STP vs RSTP convergence times

in CCNA & CCENT
Am I right in thinking the following?
STP:
Hello time = 2 secs
Max Age = 20 secs
Listening = 15 secs
Learning = 15 secs
= 52 secs to convergence
RSTP:
3 missed BDPUs @ 2 sec each = 6 secs
Learning (no listening) = 15 secs
= 21 secs to convergence
Also, are there any differences between STP blocking port, and RSTP alternate port. Or is just a naming thing?
thanks
STP:
Hello time = 2 secs
Max Age = 20 secs
Listening = 15 secs
Learning = 15 secs
= 52 secs to convergence
RSTP:
3 missed BDPUs @ 2 sec each = 6 secs
Learning (no listening) = 15 secs
= 21 secs to convergence
Also, are there any differences between STP blocking port, and RSTP alternate port. Or is just a naming thing?
thanks
Comments
STP
The hello time is 2 seconds. The Max Age Timer is 10x the the hello timer. This is important. Because it's not always 20 seconds, it's 20 seconds because the hello timer is 2 seconds.
STP has 4 states: blocking, listening, learning and then forwarding.
Once a port is in blocking state, it stays there for 20 seconds. Then moves onto listening at 15 seconds, then learning at 15 seconds. That's where you get your 50 seconds.
RSTP
The max age is 3x the hello. So a max of 6 seconds. There's no blocking port in RSTP. It's discarding state. Discarding replaces blocking and listening. So you only have discarding, learning and forwarding.
The main difference in RSTP is that all bridges can send BPDU, not jsut the root.
So in the instance of a switch goes down, any switch that has a link connected to it will notice (as its link has gone down) this switch will then bring up its alternitive port and send out a BPDU to nebiour switchs still alive to say it has done so. (so no timer need to time out, this happens almost instancley). this BPDU then travel through the network update all other switchs resulting in sub second fail over and covergence of the network.
The hello times do some times come in to play, but in theroy for most switch and link failers in a RSTP network, failover and down time is limited to < 1sec.

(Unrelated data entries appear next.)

-- ==== Sys2Proof/Machine/Magma.lean ====
section
/-! DEFINITION. Magma, the 8-byte block cipher of the `STD` instantiation (93_implementation_defined.md G1;
PRESUMED, log 3). Words are 32 bits, read big-endian. -/

namespace Sys2Proof.Machine

/-- The eight substitution tables `pi_0 .. pi_7`, each written as G1 prints it: the entry for nibble 0 is
the leftmost digit. -/
def magmaPi : Nat → Nat
  | 0 => 0xc462a5b9e8d703f1
  | 1 => 0x68239a5c1e47bd0f
  | 2 => 0xb3582fade174c960
  | 3 => 0xc821d4f670a53e9b
  | 4 => 0x7f5a816d093eb42c
  | 5 => 0x5df692cab78143e0
  | 6 => 0x8e25691cf4b0da37
  | 7 => 0x17ed05834fa69cb2
  | _ => 0

/-- `pi_i(v)` of a nibble `v`. -/
def magmaSub (i v : Nat) : Nat := magmaPi i / 16 ^ (15 - v) % 16

/-- `t(a)`: nibble `i` of the result is `pi_i` of nibble `i`, nibble 0 being bits 3..0. -/
def magmaT (a : BitVec 32) : BitVec 32 :=
  BitVec.ofNat 32 <| (List.range 8).foldl (fun acc i => acc + magmaSub i (a.toNat / 16 ^ i % 16) * 16 ^ i) 0

/-- `g[k](a) = rotl32(t((a + k) mod 2^32), 11)`. -/
def magmaG (k a : BitVec 32) : BitVec 32 := (magmaT (a + k)).rotateLeft 11

/-- `k_0 .. k_7`: the key cut into eight words. -/
def magmaWords (k : Bytes) : List (BitVec 32) :=
  (List.range 8).map fun i => BitVec.ofNat 32 (intOf (slice k (4 * i) (4 * i + 4)))

/-- The 32 round keys: the eight words three times, then once in reverse. -/
def magmaRoundKeys (k : Bytes) : List (BitVec 32) :=
  magmaWords k ++ magmaWords k ++ magmaWords k ++ (magmaWords k).reverse

/-- One round with the swap: `(a1, a0) <- (a0, g[rk](a0) xor a1)`. -/
def magmaRound (s : BitVec 32 × BitVec 32) (rk : BitVec 32) : BitVec 32 × BitVec 32 :=
  (s.2, magmaG rk s.2 ^^^ s.1)

/-- The rounds under a list of round keys. Every round swaps, and the last swap is undone where the two
words are put together, so the last round is the one "without the swap" of G1. -/
def magmaCrypt (rks : List (BitVec 32)) (x : Bytes) : Bytes :=
  let s := rks.foldl magmaRound
    (BitVec.ofNat 32 (intOf (slice x 0 4)), BitVec.ofNat 32 (intOf (slice x 4 8)))
  bytesOf 4 s.2.toNat ++ bytesOf 4 s.1.toNat

/-- Encryption of one block. -/
def magmaE (k x : Bytes) : Bytes := magmaCrypt (magmaRoundKeys k) x

/-- Decryption: "the same with the round keys in reverse order". -/
def magmaD (k y : Bytes) : Bytes := magmaCrypt (magmaRoundKeys k).reverse y

end Sys2Proof.Machine
end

That's an important point. The BPDU's come from all switches with RSTP whereas with STP it come from the root down to the switches.
cheers
Do the CCNP SWITCH exam and you will learn all
the forward dealy is not normal used. RSTP is much more of an active process between all switchs in a network.

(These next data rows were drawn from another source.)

/-- `OMAC.INITA` (R247): the two section sizes must be multiples of `BS(A)`, else `IllegalCommand`; the key and `K1` of the new
context, with `acpkm = 1`, are the first `32 + BS` bytes of the keystream of a master under the user's key, with
the wide IV and the section size `T*`; the master is kept as that leaves it. -/
def Obligations.OmacInitaCreates : Prop :=
  ∀ (s : State) (f : Fields) (c : Cipher) (key : Bytes) (n t : BitVec 32), opcodeOf (.omacInita f) = 0x51 ∧
    (createsForm s f c 40 → key.length = 32 → f.payload = key ++ bytesOf 4 n.toNat ++ bytesOf 4 t.toNat →
      (n.toNat % bs c ≠ 0 ∨ t.toNat % bs c ≠ 0 → exec (.omacInita f) s = .next (answered s .illegalCommand [])) ∧
      (n.toNat % bs c = 0 → t.toNat % bs c = 0 →
        let z := zeros (bs c)
        let half := bs c / 2
        let r := ctrStream s.cfg c
          { key := key, ctr := List.replicate half 0xFF#8 ++ zeros half, ks := z, num := 0, sect := t } (zeros (32 + bs c))
        let k1 := slice r.1 32 (32 + bs c)
        let o : OmacCtx :=
          { cipher := c, phase := .keySet, key := slice r.1 0 32, k1 := k1, k2 := dbl c k1, chain := z, lbuf := z,
            nlast := 0, num := 0, n := n, maclen := bs c, mac := z, master := some r.2 }
        exec (.omacInita f) s = .next (answeredWith s f.ctx (.omac o) .ok []) ∧ o.acpkm = true))

/-- The mesh step (R251): where `acpkm = 1`, `N` is not 0 and `num` has reached it, the next `32 + BS` bytes of the master's
keystream replace `key` and `K1`, `K2` is the double of `K1`, and `num` is 0; `chain`, `lbuf` and `nlast` are not
touched; otherwise nothing happens. -/
def Obligations.OmacMeshStep : Prop :=
  ∀ (cfg : Config) (o : OmacCtx),
    (∀ g, o.master = some g → o.n.toNat ≠ 0 → o.n.toNat ≤ o.num.toNat →
      let r := ctrStream cfg o.cipher g (zeros (32 + bs o.cipher))
      let k1 := slice r.1 32 (32 + bs o.cipher)
      omacMeshCheck cfg o =
        { o with key := slice r.1 0 32, k1 := k1, k2 := dbl o.cipher k1, num := 0, master := some r.2 }) ∧
    ((o.acpkm = false ∨ o.n.toNat = 0 ∨ o.num.toNat < o.n.toNat) → omacMeshCheck cfg o = o)

/-- `OMAC.UPDATE` (R250): the checks in order, and the effect as its pseudocode has it: a byte that finds a complete block
waiting first has that block chained, under the key the mesh step leaves, and counted, modulo `2^64` (log 14); then
it goes into the buffer. -/
def Obligations.OmacUpdateAbsorbs : Prop :=
  ∀ (s : State) (f : Fields), opcodeOf (.omacUpdate f) = 0x53 ∧ (f.ctx.toNat < s.nctx → noOperands f →
    ((∀ o, ¬ holdsSlot s f.ctx (.omac o)) → exec (.omacUpdate f) s = .next (answered s .macKeyNotSet [])) ∧
    (∀ o, holdsSlot s f.ctx (.omac o) → o.phase = .finalized → exec (.omacUpdate f) s = .next (answered s .badOrder [])) ∧
    (∀ o, holdsSlot s f.ctx (.omac o) → o.phase ≠ .finalized →
      let absorb (q : OmacCtx) (b : Byte) : OmacCtx :=
        let q1 := omacMeshCheck s.cfg q
        let q2 : OmacCtx :=
          if q.nlast = bs q.cipher then
            { q1 with chain := encBlock s.cfg.bc q1.cipher q1.key (xorB q1.chain q1.lbuf),
                      num := q1.num + BitVec.ofNat 64 (bs q.cipher), nlast := 0, lbuf := zeros (bs q.cipher) }
          else q
        { q2 with lbuf := q2.lbuf.set q2.nlast b, nlast := q2.nlast + 1 }
      exec (.omacUpdate f) s = .next (answeredWith s f.ctx (.omac (f.payload.foldl absorb o)) .ok [])))

/-- `OMAC.FINAL` (R252): the checks in order, and the effect: after the mesh step, the last block, whitened with `K1` where it is
complete and padded and whitened with `K2` where it is not, is xored into the chain and encrypted; the leading
`maclen` bytes are answered; `lbuf`, `nlast` and `chain` stay. -/
def Obligations.OmacFinalAnswersTheMac : Prop :=
  ∀ (s : State) (f : Fields), opcodeOf (.omacFinal f) = 0x54 ∧
    (f.ctx.toNat < s.nctx → noOperands f → f.payload = [] →
    ((∀ o, ¬ holdsSlot s f.ctx (.omac o)) → exec (.omacFinal f) s = .next (answered s .macKeyNotSet [])) ∧
    (∀ o, holdsSlot s f.ctx (.omac o) → o.phase = .finalized → exec (.omacFinal f) s = .next (answered s .badOrder [])) ∧
    (∀ o, holdsSlot s f.ctx (.omac o) → o.phase ≠ .finalized →
      let q := omacMeshCheck s.cfg o
      let w :=
        if q.nlast = bs q.cipher then xorB q.lbuf q.k1
        else xorB (slice q.lbuf 0 q.nlast ++ [0x80] ++ zeros (bs q.cipher - q.nlast - 1)) q.k2
      let mac := encBlock s.cfg.bc q.cipher q.key (xorB q.chain w)
      exec (.omacFinal f) s = .next (answeredWith s f.ctx (.omac { q with mac := mac, phase := .finalized }) .ok
        (slice mac 0 o.maclen)) ∧ q.chain = o.chain ∧ q.lbuf = o.lbuf ∧ q.nlast = o.nlast))

/-- Cutting a message does not show (R54, R255): two `OMAC.UPDATE` commands leave the same context as one over the bytes
together. -/
def Obligations.OmacChunkingInvariance : Prop :=
  ∀ (s : State) (n : BitVec 4) (o : OmacCtx) (p q : Bytes), holdsSlot s n (.omac o) → o.phase ≠ .finalized →
    ∃ o1 o2,
      let s1 := answeredWith s n (.omac o1) .ok []
      exec (.omacUpdate (onSlot n p)) s = .next s1 ∧
      exec (.omacUpdate (onSlot n q)) s1 = .next (answeredWith s1 n (.omac o2) .ok []) ∧
      exec (.omacUpdate (onSlot n (p ++ q))) s = .next (answeredWith s n (.omac o2) .ok [])

/-- The closed form of plain OMAC (R255): a context keyed, given a MAC length, fed a message in any pieces and finished, answers
the leading bytes of the CBC-MAC of the whole message, its last block whitened. -/
def Obligations.OmacClosedFormPlain : Prop :=
  ∀ (s : State) (n : BitVec 4) (c : Cipher) (key : Bytes) (maclen : BitVec 8) (ps : List Bytes),
    n.toNat < s.nctx → key.length = 32 → 1 ≤ maclen.toNat → maclen.toNat ≤ bs c →
    ∃ t, runCommands
        ([.omacInit { ctx := n, a := BitVec.ofNat 4 (cipherCode c), imm := 0, payload := key },
          .omacMaclen { ctx := n, a := 0, imm := maclen, payload := [] }]
          ++ ps.map (fun p => .omacUpdate (onSlot n p)) ++ [.omacFinal (onSlot n [])]) s = some t ∧
      t.resp = s.resp ++ List.replicate (2 + ps.length) ⟨.ok, []⟩
        ++ [⟨.ok, (omacOf s.cfg c (fun _ => plainMaterial s.cfg c key) ps.flatten).take maclen.toNat⟩]

/-- The closed form of OMAC with ACPKM (R255): the same, with block `i` of the message under the key material of its section,
taken from the keystream of the master, whose own key is meshed every `T*` bytes of that keystream. -/
def Obligations.OmacClosedFormAcpkm : Prop :=
  ∀ (s : State) (n : BitVec 4) (c : Cipher) (key : Bytes) (sec t : BitVec 32) (ps : List Bytes),
    n.toNat < s.nctx → key.length = 32 → sec.toNat % bs c = 0 → t.toNat % bs c = 0 →
    ∃ u, runCommands
        ([.omacInita { ctx := n, a := BitVec.ofNat 4 (cipherCode c), imm := 0,
                       payload := key ++ bytesOf 4 sec.toNat ++ bytesOf 4 t.toNat }]
          ++ ps.map (fun p => .omacUpdate (onSlot n p)) ++ [.omacFinal (onSlot n [])]) s = some u ∧
      u.resp = s.resp ++ List.replicate (1 + ps.length) ⟨.ok, []⟩
        ++ [⟨.ok, omacOf s.cfg c (sectionMaterial s.cfg c key sec.toNat t.toNat) ps.flatten⟩]

/-! ### Context management -/

/-- `CTX.CLONE` (R291): the destination becomes a copy of the source, of any kind and in any phase; onto itself it changes
nothing; and after it the one of the two that no command names stays as it is, whatever sequence of commands runs on
the other, or on any other slot. -/
def Obligations.CtxCloneCopiesByValue : Prop :=
  ∀ (s : State) (f : Fields) (x : Slot), opcodeOf (.ctxClone f) = 0x60 ∧
    (f.ctx.toNat < s.nctx → holdsSlot s f.a x → f.imm = 0 → f.payload = [] →
    (f.ctx = f.a → exec (.ctxClone f) s = .next (answered s .ok [])) ∧
    (f.ctx ≠ f.a → exec (.ctxClone f) s = .next (answeredWith s f.ctx x .ok []) ∧
      holdsSlot (answeredWith s f.ctx x .ok []) f.ctx x ∧ holdsSlot (answeredWith s f.ctx x .ok []) f.a x ∧
      ∀ (cmds : List Instr) (t : State), runCommands cmds (answeredWith s f.ctx x .ok []) = some t →
        ((∀ i ∈ cmds, i.fields.ctx ≠ f.a) → holdsSlot t f.a x) ∧
        ((∀ i ∈ cmds, i.fields.ctx ≠ f.ctx) → holdsSlot t f.ctx x)))

/-- `CTX.DESTROY` (R293): the slot, of any kind, becomes `Empty`: after it the query answers zeros. -/
def Obligations.CtxDestroyEmpties : Prop :=
  ∀ (s : State) (f : Fields), opcodeOf (.ctxDestroy f) = 0x61 ∧
    (f.ctx.toNat < s.nctx → noOperands f → f.payload = [] →
      let t := answeredWith s f.ctx .empty .ok []
      exec (.ctxDestroy f) s = .next t ∧ (holdsSlot s f.ctx .empty → t = answered s .ok []) ∧
      exec (.ctxQuery f) t = .next (answered t .ok [0, 0, 0, 0]) ∧
      ∀ p, exec (.mgmAad (onSlot f.ctx p)) t = .next (answered t .keyNotSet []))

/-- `CTX.QUERY` (R295): four bytes, the kind, the cipher, the phase and the tag or MAC length, by the codes of R5, R20, R27, R31,
R36 and R42; nothing changes. -/
def Obligations.CtxQueryAnswersFourBytes : Prop :=
  ∀ (s : State) (f : Fields) (x : Slot), opcodeOf (.ctxQuery f) = 0x62 ∧
    (holdsSlot s f.ctx x → noOperands f → f.payload = [] →
      let cc (c : Cipher) : Byte := match c with | .magma => 0 | .grasshopper => 1
      exec (.ctxQuery f) s = .next (answered s .ok
        (match x with
        | .empty => [0, 0, 0, 0]
        | .bc c => [1, cc c.cipher, 1, 0]
        | .ctr c => [2, cc c.cipher, match c.phase with | .keySet => 1 | .ivSet => 2, 0]
        | .mgm m =>
          [3, cc m.cipher,
            match m.phase with
            | .keySet => 1 | .ivSet => 2 | .processingAad => 3 | .processingData => 4 | .finalized => 5,
            BitVec.ofNat 8 m.taglen]
        | .omac o =>
          [4, cc o.cipher, match o.phase with | .keySet => 1 | .finalized => 5, BitVec.ofNat 8 o.maclen])))

/-- `NOP` (R296): eight zero bytes are the whole frame, nothing changes, and the response travels as eight zero bytes. -/
def Obligations.NopDoesNothing : Prop :=
  ∀ (s : State) (rest : List Bytes), s.cmd = zeros 8 :: rest →
    decode (zeros 8) = .ok (.nop (onSlot 0 [])) ∧
    exec (.nop (onSlot 0 [])) { s with cmd := rest } = .next (answered { s with cmd := rest } .ok []) ∧
    step s = .next (answered { s with cmd := rest } .ok []) ∧ responseFrame ⟨.ok, []⟩ = zeros 8
end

They handsake on ports so check they can bring them to a forwarding state before they bring them up (but this takes millisecionds) they also only flush mac address on the ports that have failed, so when bringin up an alternitive port, they still know all mac address on any other port they still have up. They don't need a long learning phase, as the inpact of re-learning mac address is less. (plus switchs are much faster).
But this really is a CCNP topic, if you look in to uplink fast and backbone fast in common STP. This is the kind of thing that runs network wide on RSTP.
The forward (listing / learning) delay is generaly brought in to use when RSTP meets STP. and it has to fall back to using the STP timers.